[Stored items]

theorem State.tierAnswer_keeps {s0 : State} {s : State} {tag : Nat} {ws : Option (List (W64 × Bool))} {cause : Nat} (h : Keeps s0 s) : Keeps s0 (State.tierAnswer s tag ws cause) := by
  unfold State.tierAnswer
  repeat' first
    | with_reducible first | exact h | assumption | apply State.store_keeps | apply State.reqDone_keeps
          | apply State.spillFail_keeps | apply State.drawMarked_keeps | refine Keeps.thd (by assumption) ?_
          | refine Keeps.snd (by assumption) ?_ | refine Keeps.fst (by assumption) ?_
    | intro _
    | split
    | (dsimp only)
    | with_reducible refine Keeps.lit ?_ rfl rfl rfl rfl ?_ ?_ ?_ ?_ ?_ ?_ ?_ ?_
    | exact Nat.le_refl _
    | exact Nat.le_succ _
    | exact List.prefix_rfl
    | exact List.prefix_append _ _

theorem execTierCompletion_keeps (tag : Nat) (status : RdStatus) (data : List Byte) (s : State) (t : State) (g : execTierCompletion tag status data s = .next t) : Keeps s t := by
  have h := Keeps.refl s
  unfold execTierCompletion at g
  injection g with g
  subst g
  repeat' first
    | with_reducible first | exact h | assumption | apply State.settle_keeps | apply State.spillFail_keeps
          | apply State.tierAnswer_keeps | refine Keeps.thd (by assumption) ?_
          | refine Keeps.snd (by assumption) ?_ | refine Keeps.fst (by assumption) ?_
    | intro _
    | split
    | (dsimp only)
    | with_reducible refine Keeps.lit ?_ rfl rfl rfl rfl ?_ ?_ ?_ ?_ ?_ ?_ ?_ ?_
    | exact Nat.le_refl _
    | exact Nat.le_succ _
    | exact List.prefix_rfl
    | exact List.prefix_append _ _

theorem execTierTimeout_keeps (tag : Nat) (s : State) (t : State) (g : execTierTimeout tag s = .next t) : Keeps s t := by
  have h := Keeps.refl s
  unfold execTierTimeout at g
  injection g with g
  subst g
  repeat' first
    | with_reducible first | exact h | assumption | apply State.settle_keeps | apply State.tierAnswer_keeps
    | intro _
    | split
    | (dsimp only)

end Sys2Proof.Machine
end

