-- ==== Sys2Proof/Laws/KeepsCap.lean ====
section
/-! SUPPORT. What the operations of Machine/Cap.lean keep (Keeps). -/
namespace Sys2Proof.Machine

theorem State.setBusbar_keeps {s0 : State} {s : State} {mv : Nat} (h : Keeps s0 s) : Keeps s0 (State.setBusbar s mv) := by
  unfold State.setBusbar
  exact Keeps.iteD (fun _ => State.setDomain_keeps (State.setDomain_keeps h.newPwr)) fun _ => h.newPwr

theorem State.recap_keeps {s0 : State} {s : State} (h : Keeps s0 s) : Keeps s0 (State.recap s) := h.newPwr

end Sys2Proof.Machine
end

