-- ==== Sys2Proof/Laws/KeepsStartup.lean ====
section
/-! SUPPORT. What the operations of Machine/Startup.lean keep (Keeps). -/
namespace Sys2Proof.Machine

/-- What start-up holds is free to change but for the time. -/
theorem Keeps.newUp {a s : State} {v : Startup} (h : Keeps a s) (e : v.time = s.up.time) : Keeps a { s with up := v } :=
  h.trans ⟨rfl, e, rfl, id, Nat.le_refl _, Nat.le_refl _, List.prefix_rfl, List.prefix_rfl, List.prefix_rfl, List.prefix_rfl,
    List.prefix_rfl, List.prefix_rfl⟩

theorem State.writeMap_keeps {s0 : State} {s : State} (h : Keeps s0 s) : Keeps s0 (State.writeMap s) := by
  unfold State.writeMap
  repeat' first
    | with_reducible first | exact h | assumption
    | intro _
    | split
    | (dsimp only)
    | with_reducible refine Keeps.lit ?_ rfl rfl rfl rfl ?_ ?_ ?_ ?_ ?_ ?_ ?_ ?_
    | exact Nat.le_refl _
    | exact Nat.le_succ _
    | exact List.prefix_rfl
    | exact List.prefix_append _ _

theorem State.writeSettings_keeps {s0 : State} {s : State} {grade want : Nat} (h : Keeps s0 s) : Keeps s0 (State.writeSettings s grade want) := by
  unfold State.writeSettings
  repeat' first
    | with_reducible first | exact h | assumption
    | intro _
    | split
    | (dsimp only)
    | with_reducible refine Keeps.lit ?_ rfl rfl rfl rfl ?_ ?_ ?_ ?_ ?_ ?_ ?_ ?_
    | exact Nat.le_refl _
    | exact Nat.le_succ _
    | exact List.prefix_rfl
    | exact List.prefix_append _ _

theorem execRepairMapWrite_keeps (settings : Bool) (s : State) (t : State) (g : execRepairMapWrite settings s = .next t) : Keeps s t := by
  have h := Keeps.refl s
  unfold execRepairMapWrite at g
  injection g with g
  subst g
  repeat' first
    | with_reducible first | exact h | assumption | apply State.writeSettings_keeps | apply State.writeMap_keeps
    | intro _
    | split
    | (dsimp only)
    | with_reducible refine Keeps.lit ?_ rfl rfl rfl rfl ?_ ?_ ?_ ?_ ?_ ?_ ?_ ?_
    | exact Nat.le_refl _
    | exact Nat.le_succ _
    | exact List.prefix_rfl
    | exact List.prefix_append _ _

theorem State.restartCounts_keeps {s0 : State} {s : State} {f : Nat} (h : Keeps s0 s) : Keeps s0 (State.restartCounts s f) :=
  h.trans ⟨rfl, rfl, rfl, id, Nat.le_refl _, Nat.le_refl _, List.prefix_rfl, List.prefix_rfl, List.prefix_rfl,
    List.prefix_rfl, List.prefix_rfl, List.prefix_rfl⟩

theorem State.remap_keeps {s0 : State} {s : State} {f : Nat} {bad old : List Nat} (h : Keeps s0 s) : Keeps s0 (State.remap s f bad old) := by
  unfold State.remap
  repeat' first
    | with_reducible first | exact h | assumption | apply State.modField_keeps | apply State.setReg_keeps
          | apply OKeeps.getD | apply State.restartCounts_keeps
    | intro _
    | split
    | (dsimp only)
    | with_reducible refine Keeps.lit ?_ rfl rfl rfl rfl ?_ ?_ ?_ ?_ ?_ ?_ ?_ ?_
    | exact Nat.le_refl _
    | exact Nat.le_succ _
    | exact List.prefix_rfl
    | exact List.prefix_append _ _

theorem State.showCaps_keeps {s0 : State} {s : State} (h : Keeps s0 s) : Keeps s0 (State.showCaps s) := by
  unfold State.showCaps
  repeat' first
    | with_reducible first | exact h | assumption | apply State.setReg_keeps | apply State.setFld_keeps
          | apply Keeps.fold | apply Keeps.fold1 | apply Keeps.fold2
    | intro _
    | split
    | (dsimp only)

theorem State.checkSpares_keeps {s0 : State} {s : State} {f was : Nat} (h : Keeps s0 s) : Keeps s0 (State.checkSpares s f was) := by
  unfold State.checkSpares
  repeat' first
    | with_reducible first | exact h | assumption | apply State.log_keeps
    | intro _
    | split
    | (dsimp only)
    | with_reducible refine Keeps.lit ?_ rfl rfl rfl rfl ?_ ?_ ?_ ?_ ?_ ?_ ?_ ?_
    | exact Nat.le_refl _
    | exact Nat.le_succ _
    | exact List.prefix_rfl
    | exact List.prefix_append _ _

theorem State.startClear_keeps {s0 : State} {s : State} {p : Nat} (h : Keeps s0 s) : Keeps s0 (State.startClear s p) := by
  unfold State.startClear
  repeat' first
    | with_reducible first | exact h | assumption | apply State.partitionReset_keeps
    | intro _
    | split
    | (dsimp only)
    | with_reducible refine Keeps.lit ?_ rfl rfl rfl rfl ?_ ?_ ?_ ?_ ?_ ?_ ?_ ?_
    | exact Nat.le_refl _
    | exact Nat.le_succ _
    | exact List.prefix_rfl
    | exact List.prefix_append _ _

theorem State.askClear_keeps {s0 : State} {s : State} {p : Nat} (h : Keeps s0 s) : Keeps s0 (State.askClear s p) := by
  unfold State.askClear
  repeat' first
    | with_reducible first | exact h | assumption | apply State.startClear_keeps
    | intro _
    | split
    | (dsimp only)
    | with_reducible refine Keeps.lit ?_ rfl rfl rfl rfl ?_ ?_ ?_ ?_ ?_ ?_ ?_ ?_
    | exact Nat.le_refl _
    | exact Nat.le_succ _
    | exact List.prefix_rfl
    | exact List.prefix_append _ _

theorem State.writeReset_keeps {s0 : State} {s : State} {p : Nat} {v : W32} (h : Keeps s0 s) : Keeps s0 (State.writeReset s p v) := by
  unfold State.writeReset
  repeat' first
    | with_reducible first | exact h | assumption | apply State.setFld_keeps | apply State.partitionReset_keeps
          | apply State.askClear_keeps
    | intro _
    | split
    | (dsimp only)

theorem State.wakeClears_keeps {s0 : State} {s : State} {g : List Nat} (h : Keeps s0 s) : Keeps s0 (State.wakeClears s g) := by
  unfold State.wakeClears
  repeat' first
    | with_reducible first | exact h | assumption | apply State.startClear_keeps | apply Keeps.fold
          | apply Keeps.fold1 | apply Keeps.fold2
    | intro _
    | split
    | (dsimp only)
    | with_reducible refine Keeps.lit ?_ rfl rfl rfl rfl ?_ ?_ ?_ ?_ ?_ ?_ ?_ ?_
    | exact Nat.le_refl _
    | exact Nat.le_succ _
    | exact List.prefix_rfl
    | exact List.prefix_append _ _

theorem execPartitionResetDone_keeps (part : Nat) (s : State) (t : State) (g : execPartitionResetDone part s = .next t) : Keeps s t := by
  have h := Keeps.refl s
  unfold execPartitionResetDone at g
  injection g with g
  subst g
  repeat' first
    | with_reducible exact h
    | with_reducible assumption
    | intro _
    | with_reducible apply State.setFld_keeps
    | with_reducible apply State.abortCmds_keeps
    | with_reducible apply State.dropCause_keeps
    | with_reducible apply State.reopen_keeps
    | with_reducible apply State.wakeClears_keeps
    | with_reducible apply Keeps.fold
    | with_reducible apply Keeps.fold1
    | with_reducible apply Keeps.fold2
    | with_reducible refine Keeps.thd (by assumption) ?_
    | with_reducible refine Keeps.snd (by assumption) ?_
    | with_reducible refine Keeps.fst (by assumption) ?_
    | split
    | (dsimp only)
    | with_reducible refine Keeps.lit ?_ rfl rfl rfl rfl (by first | exact Nat.le_refl _ | exact Nat.le_succ _) (by first | exact Nat.le_refl _ | exact Nat.le_succ _) (by first | exact List.prefix_rfl | exact List.prefix_append _ _) (by first | exact List.prefix_rfl | exact List.prefix_append _ _) (by first | exact List.prefix_rfl | exact List.prefix_append _ _) (by first | exact List.prefix_rfl | exact List.prefix_append _ _) (by first | exact List.prefix_rfl | exact List.prefix_append _ _) (by first | exact List.prefix_rfl | exact List.prefix_append _ _)

theorem State.clearWindows_keeps {s0 : State} {s : State} {p : Nat} (h : Keeps s0 s) : Keeps s0 (State.clearWindows s p) :=
  h.newHbm fun w => Hbm.wf_filter w

theorem State.clearPart_keeps {s0 : State} {s : State} {p : Nat} (h : Keeps s0 s) : Keeps s0 (State.clearPart s p) := by
  unfold State.clearPart
  repeat' first
    | with_reducible exact h
    | with_reducible assumption
    | intro _
    | with_reducible apply State.setReg_keeps
    | with_reducible apply State.setFld_keeps
    | with_reducible apply State.showStrip_keeps
    | with_reducible apply State.writeStripReq_keeps
    | with_reducible apply Keeps.fold
    | with_reducible apply Keeps.fold1
    | with_reducible apply Keeps.fold2
    | with_reducible apply OKeeps.getD
    | split
    | (dsimp only)
    | with_reducible refine Keeps.lit ?_ rfl rfl rfl rfl (by first | exact Nat.le_refl _ | exact Nat.le_succ _) (by first | exact Nat.le_refl _ | exact Nat.le_succ _) (by first | exact List.prefix_rfl | exact List.prefix_append _ _) (by first | exact List.prefix_rfl | exact List.prefix_append _ _) (by first | exact List.prefix_rfl | exact List.prefix_append _ _) (by first | exact List.prefix_rfl | exact List.prefix_append _ _) (by first | exact List.prefix_rfl | exact List.prefix_append _ _) (by first | exact List.prefix_rfl | exact List.prefix_append _ _)

theorem State.markPair_keeps {s0 : State} {s : State} {pair code seq : Nat} (h : Keeps s0 s) : Keeps s0 (State.markPair s pair code seq) := by
  unfold State.markPair
  repeat' first
    | with_reducible first | exact h | assumption
    | intro _
    | split
    | (dsimp only)
    | with_reducible refine Keeps.lit ?_ rfl rfl rfl rfl ?_ ?_ ?_ ?_ ?_ ?_ ?_ ?_
    | exact Nat.le_refl _
    | exact Nat.le_succ _
    | exact List.prefix_rfl
    | exact List.prefix_append _ _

WORK ITEM ▸ Search the data above for the string "clearPart" and copy each line that has it.

ANSWER ▸
theorem State.clearPart_keeps {s0 : State} {s : State} {p : Nat} (h : Keeps s0 s) : Keeps s0 (State.clearPart s p) := by
  unfold State.clearPart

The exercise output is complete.